Признание некоторых положительных аспектов монгольского ига для России  в наши дни принято считать  новацией евразийской социально-философской и культурологической школы (П.Н. Савицкий, Н.С. Трубецкой, Г.В. Вернадский и др.), существовавшей в 1920-е-1930-е г.г. в русском зарубежье[1]. Более того, именно этот тезис евразийской историософии вызывал и вызывает больше всего нареканий и обвинений в том, что евразийцы якобы пытались в погоне за оригинальностью выдать величайшую трагедию национальной истории – монгольское иго за некое «благо». Так, эмигрантский историк А.А. Кизеветтер – постоянный оппонент евразийцев 20-30-х г.г. писал: «Весь этот апофеоз русско-татарского культурного единения (у евразийцев – Р.В.) производит весьма странное впечатление на человека, хотя бы несколько знакомого с фактами русской истории. …о каком-то культурном взаимодействии Руси и татарщины можно говорить … закрыв глаза на целый ряд красноречивых свидетельств, указывающих на то, что русское национальное самосознание вырастало не на почве тяготения к татарщине, а прямо наоборот на почве возмущения татарским игом и сознательного отталкивания от татарщины…»[2].  Подобные инвективы, в еще более резкой форме  повторяют и  современные критики евразийства. Скажем, А. Янов заявляет: «Татаро-монголы, огнем и мечом покорившие Русь, разорившие ее непомерной и унизительной данью, которую платила она на протяжении многих столетий, оставившие после себя пустыню и продавшие в рабство цвет русской молодежи, вдруг оказываются в пылу гумилевской полемики ангелами-хранителями русской государственности от злодейской Европы»[3] (полемические нападки А. Янова направлены против учения Л.Н. Гумилева, чья трактовка монгольского периода русской истории, как мы уже отмечали, отличается от трактовки классиков евразийства, но именно в упомянутом аспекте -  защиты Ордой Руси от западной экспансии Л.Н. Гумилев и евразийцы 20-30-х г.г. единодушны[4]).
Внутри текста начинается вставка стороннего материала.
-- ==== Sys2Proof/Laws/PerInstr.lean ====
section
/-! SUPPORT. A family of laws with one lemma per command: the fields of each command's word. -/

namespace Sys2Proof.Laws.EncodedFields

/-- The word of a command holds its opcode, a reserved field of 0 and its operand (30_encoding R90). -/
def Statement (i : Instr) : Prop :=
  opcField (encode i) = opcodeOf i ∧ rsvField (encode i) = 0#24 ∧ opdField (encode i) = operandOf i

/-- The fields of a packed word are what was packed. -/
theorem fields_of_pack (opc : BitVec 8) (rsv : BitVec 24) (opd : BitVec 32) :
    opcField (packCommand opc rsv opd) = opc ∧ rsvField (packCommand opc rsv opd) = rsv ∧
      opdField (packCommand opc rsv opd) = opd := by
  unfold opcField rsvField opdField packCommand
  refine ⟨?_, ?_, ?_⟩ <;>
  · apply BitVec.eq_of_getLsbD_eq
    intro k hk
    simp only [BitVec.getLsbD_extractLsb', BitVec.getLsbD_append, hk, decide_true, Bool.true_and]
    split <;> (try split) <;> first | omega | (congr 1; omega)

theorem init (sr : Int) : Statement (.init sr) := fields_of_pack _ _ _

theorem setfreq (f : Word) : Statement (.setfreq f) := fields_of_pack _ _ _

theorem setgate (g : Nat) : Statement (.setgate g) := fields_of_pack _ _ _

theorem process (n : Nat) : Statement (.process n) := fields_of_pack _ _ _

theorem reset : Statement .reset := fields_of_pack _ _ _

end Sys2Proof.Laws.EncodedFields
end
Вместе с тем  историки русской философии, занимающиеся исследованиями евразийства, уже указывали, что  сама  мысль об относительно положительном значении монгольского ига для Руси  высказывалась задолго до евразийцев. По замечанию С.М. Половинкина нечто подобное утверждал основатель славянофильства А.С. Хомяков[5]. Действительно, в своей знаменитой статье «О старом и новом» - своеобразном первом манифесте славянофильства А.С. Хомяков анализирует историю России и пишет буквально следующее: «Гроза налетела с Востока, ужасная, сокрушившая все престолы Азии, достаточная для уничтожения всей Европы, если бы Европа не была спасена от нее безмерным расстоянием. Тень будущей России встретила ее при Калке, и побежденная – могла не стыдиться своего поражения. Бог как будто призывал нас к единению и союзу. … Кара была правосудна, перерождение было необходимо. Насилие спасительно, когда спит внутренняя деятельность человека. … монголы были случайно­стью, счастливою для нас (курсив мой – Р.В.): ибо эти дикие завоеватели, разрушая все существующее, по крайней мере, не хотели и не могли ничего создать»[6]. Итак, согласно А.С. Хомякову, монгольское нашествие было справедливым наказанием за грехи  киевских русичей, погрязших в междоусобицах. Но не только в этом его спасительное значение, монголы не исказили оригинальный строй русской  культурной жизни, как это сделали бы, например,  западные рыцари, если бы они подчинили себе Русь. Монголы ничего русским не навязывали кроме политического господства. Наконец, монголы, сами того не желая, соединили Русь, сделали ее из федерации княжеств, постоянно враждовавших между собой, цельным  централизованным государством. «До нашествия монголов никому, ни человеку, ни городу, нельзя было восстать и сказать: «Я представитель России, я центр ее, я сосредоточу в себе ее жизнь и силу»» - развивает свою мысль  Хомяков, тогда как после ига – «Старые города переполнились, выросли новые села, выстроились новые города, Север и Юг смешались, проникнули друг друга, и началась в пустопорожних землях, в диких полях Москвы, новая жизнь, уже не племенная и не окружная, но общерусская»[7].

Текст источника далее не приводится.